_Records_:

/-- BELLOWS_WATCHDOG: 20 frames without a valid block or a REJOIN while the link is up. -/
def execBellowsWatchdog (s : State) : Host.Outcome State Fault Refusal :=
  .next (if s.hearthUp && !s.link.lost && !s.parked && decide (20 ≤ s.anvil.quiet) then onAnvil (fun a => { a with quiet := 0 }) (hearthRestart 2 s) else s)

/-- Rail `r` at `mv` is out of its tolerance, VPRE below 4.0 V (R576, R578). -/
def railBad (r mv : Nat) : Bool :=
  match r with
  | 0 => decide (mv < 4000)
  | 1 => decide (mv < 3201 ∨ 3399 < mv)
  | 2 => decide (mv < 1746 ∨ 1854 < mv)
  | 3 => decide (mv < 980 ∨ 1020 < mv)
  | 4 => decide (mv < 784 ∨ 816 < mv)
  | _ => false

/-- RAIL_FAULT: rail `r` (0 VPRE to 4 VCORE) has read `mv`, out of its tolerance, for 10 us: every Hearth rail is cycled. -/
def execRailFault (r mv : Nat) (s : State) : Host.Outcome State Fault Refusal :=
  if s.hearthUp && railBad r mv then
    .next (hearthRestart 3 (raise 0x181 0 (onMon (fun m => { m with rails := [if r = 0 then mv else m.rails.getD 0 0, 0, 0, 0, 0] ++ m.rails.drop 5 }) s)))
  else .next s

/-- XTAL25_STOP: Hearth is held in reset; Anvil runs from its own oscillator. -/
def execXtal25Stop (s : State) : Host.Outcome State Fault Refusal :=
  if s.pwr.xtal25 && s.pwr.state ≠ 4 then
    .next (raise 0x185 0 (clockSource (onPwr (fun p => { p with xtal25 := false }) (hearthHalt s))))
  else .next s

/-- XTAL25_RESTORED: after 10 ms of running Hearth restarts with cause 7. -/
def execXtal25Restored (s : State) : Host.Outcome State Fault Refusal :=
  if !s.pwr.xtal25 then .next (restartNote 7 (onPwr (fun p => { p with xtal25 := true }) s)) else .next s

/-- RESET_N_ASSERT: low for 1 us: Hearth is held in reset; in park it has no effect yet. -/
def execResetNAssert (s : State) : Host.Outcome State Fault Refusal :=
  if s.pwr.resetLow.isSome || s.pwr.state = 4 then .next s
  else
    let s := onMon (fun m => { m with resetN := false }) (onPwr (fun p => { p with resetLow := some s.tbNow }) s)
    .next (if s.parked && !s.hearthUp then s else hearthHalt s)

/-- RESET_N_RELEASE: Hearth may restart with cause 4; in park it is wake source 9. -/
def execResetNRelease (s : State) : Host.Outcome State Fault Refusal :=
  if s.pwr.resetLow.isNone then .next s
  else
    let s := onMon (fun m => { m with resetN := true }) (onPwr (fun p => { p with resetLow := none }) s)
    .next (if s.parked && !s.pwr.waking then deviceWake 9 0 0 0 true s else restartNote 4 s)

/-- RESET_STUCK: low for 2 s: limp-home is in force for every valid entry. -/
def execResetStuck (s : State) : Host.Outcome State Fault Refusal :=
  match s.pwr.resetLow with
  | none => .next s
  | some t =>
    if s.anvil.limp.stuck then .next s
    else
      let s := advTo (t + msTicks 2000) s
      .next (raise 0x182 0 (limpInForce (onAnvil (fun a => { a with limp := { a.limp with stuck := true } }) s)))

/-! ### Anvil's resets (R51, R57, R299, R602) -/

/-- Every output off, nothing latched, the models of wires and coils kept. -/
def anvilOff (a : Anvil) : Anvil :=
  { Anvil.initial with
    vals := { a.vals with ch := [], ind := [], br := [], ls := [], lsStaged := [], ripple := [], rippleNew := [] }
    ch := a.ch.foldl (fun t e => tput chanDef t e.1 { Chan.initial with theta := e.2.theta, tref := e.2.tref }) []
    coil := a.coil.foldl (fun t e => tput coilDef t e.1 { Coil.initial with tc := e.2.tc, ts := e.2.ts }) []
    limp := { a.limp with flashRun := false, flashOn := false }
    sup := a.sup, mon := { a.mon with debFrom := [] }, areaFault := a.areaFault }

/-- The units that a severe instance holds take their safe states again (R571, R573). -/
def resafe (s : State) : State := (allUnits.filter (heldSafe s)).foldl safeUnit s

/-- The limp-home causes that stand after a reset of Anvil act on every valid entry. -/
def relimp (s : State) : State := if !s.anvil.limp.lhN || s.anvil.limp.stuck then limpInForce s else s

/-- SEQUENCER_WATCHDOG: three missed services reset Anvil; Hearth is to rejoin (R57). DESIGN CHOICE: the spec does not say what a reset of Anvil alone does to Tongs; the SEQ numbers,
the replay buffers and the states of the lanes are kept, and what Anvil had still to send is dropped with its state (log 28). -/
def execSequencerWatchdog (s : State) : Host.Outcome State Fault Refusal :=
  if s.pwr.state = 4 then .next s
  else
    let s := { s with anvil := anvilOff s.anvil, bound := anvilOff s.anvil, blk := none }
    let s := raise 0x004 0 (accLinkLost (relimp (resafe s)))
    .next (onLink (fun l => { l with step := .wantReport, dump := none, repSeen := false, block := .no, report := .no, reject := .no }) s)

/-- Anvil's power-on reset: all gates off, the device is OFF. While the boot engine verifies a bank the pointer stands, and the activation restart runs again at the next Hearth start,
late (R631). -/
def powerLost (s : State) : State :=
  let s := hearthHalt s
  let s := if s.upd.verifying then onUpd (fun u => { u with verifying := false, late := true, defer := some 0 }) s else s
  onPwr (fun p => { p with state := 4, vpor := true, up := false, waking := false, entry := 0 }) <|
    onSup (fun x => { x with crankEnd := none, crankOff := false, ov := false, ovAbove := false }) { s with anvil := { anvilOff s.anvil with areaFault := 0 }, blk := none }

/-- REVERSE_BATTERY: below -2.0 V the H and M channels turn on by themselves and the reverse latch is set; nothing else acts (R297, R299). -/
def execReverseBattery (v : Int) (s : State) : Host.Outcome State Fault Refusal :=
  if v < -2000 then
    .next (onSup (fun x => { x with vbats := v, revLatch := true, revOn := true }) (powerLost s))
  else .next s

/-- ANVIL_POR_ASSERT: VBATS below 2.2 V for 5 us. -/
def execAnvilPorAssert (v : Int) (s : State) : Host.Outcome State Fault Refusal :=
  if v < 2200 then .next (vbatsRead v (powerLost s)) else .next s

/-- ANVIL_POR_RELEASE: VBATS at 2.6 V for 1 ms: the device starts from power-on (R51, R602). `test` is the level of TESTMODE. -/
def execAnvilPorRelease (v : Int) (test : Bool) (s : State) : Host.Outcome State Fault Refusal :=
  if !s.pwr.vpor || v < 2600 then .next s
  else
    let s := accPor s
    let seen := s.anvil.sup.revLatch
    let a : Anvil :=
      { Anvil.initial with vals := { s.anvil.vals with ch := [], ind := [], br := [], ls := [], lsStaged := [], ripple := [], rippleNew := [] },
                           limp := { Limp.initial with lhN := s.anvil.limp.lhN, lhin := s.anvil.limp.lhin, dir := s.anvil.limp.dir },
                           sup := { Supply.initial with vbats := v, vbat := s.anvil.sup.vbat, revSeen := seen }
                           mon := { Mon.initial with resetN := s.anvil.mon.resetN, wake := s.anvil.mon.wake } }
    let s := { s with anvil := a, bound := a, rep := a, chM := [], repM := [], clk := .initial, time := .initial, link := .initial, ctxs := s.ctxs.map (fun e => (e.1, { Ctx.initial with cfg := e.2.cfg })),
                      hspi0 := .initial, hspi1 := .initial, com := { s.com with anchor := none, ch := [], ind := [], br := [], ls := [], lsStaged := [], ripple := [], rippleNew := [], cmp := [],
                                                                                tmrBy := s.com.tmrBy, actHold := false } }
    let s := onQf (fun x => { x with queues := x.queues.foldl (fun t e => tput queueDef t e.1 { Queue.initial with cfg := e.2.cfg }) x.queues }) s
    let s := (List.range 64).foldl (fun s n =>
      if s.modeA n = 3 && kfRcoil (s.kfA n) ≠ 0 then
        let t := coilResetTemp (s.kfA n) (coilTa n s)
        onCoil n (fun k => { k with tc := t, ts := t }) (taTaken n s)
      else s) s
    let s := onUpd (fun u => { u with testMode := test, testEnd := false }) s
    let s := onPwr (fun p =>
      { Power.initial with cfg := p.cfg, state := 0, up := false, wakes := [], resetLow := p.resetLow.map (fun _ => 0), xtal25 := p.xtal25 }) s
    let s := onFlt (fun f => { f with intakeTb := 0, intake := 0, inst := f.inst.foldl (fun t e => tput fltInstDef t e.1 { e.2 with events := 0 }) f.inst }) s
    let s := relimp (resafe s)
    .next (if seen then raise 0x06E 0 s else s)

/-! ### Activation (R622 to R625, R629) -/

/-- What defers an activation, but for link loss (R624). -/
def actBusy (s : State) : Bool :=
  (List.range 8).any (fun b => s.modeA (brCh b) = 4 && !(still (s.bridge b))) || (List.range 64).any (fun n => let k := (s.coil n).phase; k = 1 || k = 2)
    || (match s.acc.att with | some a => a.planFn.isSome | none => false)

/-- The activation restart: the boot engine verifies the inactive bank. -/
def activate_ (s : State) : State := onUpd (fun u => { u with verifying := true, defer := none }) (hearthRestart 5 s)

/-- UPD_ACTIVATION_TICK: tick v of an armed bundle. -/
def execUpdActivationTick (s : State) : Host.Outcome State Fault Refusal :=
  if s.upd.st ≠ 3 || !s.hearthUp || s.upd.defer.isSome then .next s
  else
    let s := advTo s.upd.v s
    .next (if actBusy s || s.link.lost || s.rejoining then onUpd (fun u => { u with late := true, defer := some s.fn }) s else activate_ s)

/-- A deferred activation proceeds at tick 0 of the first frame in which nothing defers it. -/
def activationDue (s : State) : State :=
  if s.upd.st = 3 && s.upd.defer.isSome && s.hearthUp && !(actBusy s) && !s.link.lost && !s.rejoining then activate_ s else s

/-- UPD_DEFER_TIMEOUT: after 1,000 frames the motions no longer defer it. -/
def execUpdDeferTimeout (s : State) : Host.Outcome State Fault Refusal :=
  match s.upd.defer with
  | none => .next s
  | some f =>
    if s.upd.st = 3 && s.hearthUp && !s.link.lost && !s.rejoining && decide (1000 ≤ (s.fn - f).toNat) then .next (activate_ s) else .next s

/-- UPD_BOOT_VERIFY_DONE: the boot engine ends its verification, flips or keeps the pointer and releases the processor (R625). -/
def execUpdBootVerifyDone (bad : List Nat) (s : State) : Host.Outcome State Fault Refusal :=
  if !s.upd.verifying || s.hearthUp || s.pwr.resetLow.isSome || !s.pwr.xtal25 || s.pwr.vpor then .next s
  else
    let b := s.inactive
    let old := s.upd.active
    let step := verifyStep s b
    let r (res : Nat) : Rec := resultRec res step s.upd.late (mfBundle (s.bank b)) s.upd.v 0
    if step = 0 then
      let s := setMark old 5 (onUpd (fun u => { u with active := b, ptr := true, st := 4, failed := 0, newBank := true, recover := false, result := some (r 1) }) s)
      let s := onCes (fun x => { x with tasks := x.tasks.map (fun e => (e.1, { e.2 with recorded := false })) }) s
      .next (hearthStart bad s)
    else
      let s := setMark b 3 (onUpd (fun u => { u with st := 0, result := some (r 2) }) s)
      .next (hearthStart bad (raise 0x1A0 0 s))

/-- FAILED_BOOT_TIMEOUT: 2 s after the release the rejoin of a new bank has not been accepted (R629). -/
def execFailedBootTimeout (s : State) : Host.Outcome State Fault Refusal :=
  if s.upd.st = 4 && s.hearthUp && !s.upd.rejoined then
    .next (bootFailed (onUpd (fun u => { u with rejoined := true }) (advTo (s.upd.released + msTicks 2000) s)))
  else .next s

end Sys2Proof.Machine
end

_About this exercise_:
In the listing above, locate the line containing "the replay buffers" and the line containing "let s := hearthHalt s". Transcribe those two lines and everything between them, exactly as written.

_Your solution_:
the replay buffers and the states of the lanes are kept, and what Anvil had still to send is dropped with its state (log 28). -/
def execSequencerWatchdog (s : State) : Host.Outcome State Fault Refusal :=
  if s.pwr.state = 4 then .next s
  else
    let s := { s with anvil := anvilOff s.anvil, bound := anvilOff s.anvil, blk := none }
    let s := raise 0x004 0 (accLinkLost (relimp (resafe s)))
    .next (onLink (fun l => { l with step := .wantReport, dump := none, repSeen := false, block := .no, report := .no, reject := .no }) s)

/-- Anvil's power-on reset: all gates off, the device is OFF. While the boot engine verifies a bank the pointer stands, and the activation restart runs again at the next Hearth start,
late (R631). -/
def powerLost (s : State) : State :=
  let s := hearthHalt s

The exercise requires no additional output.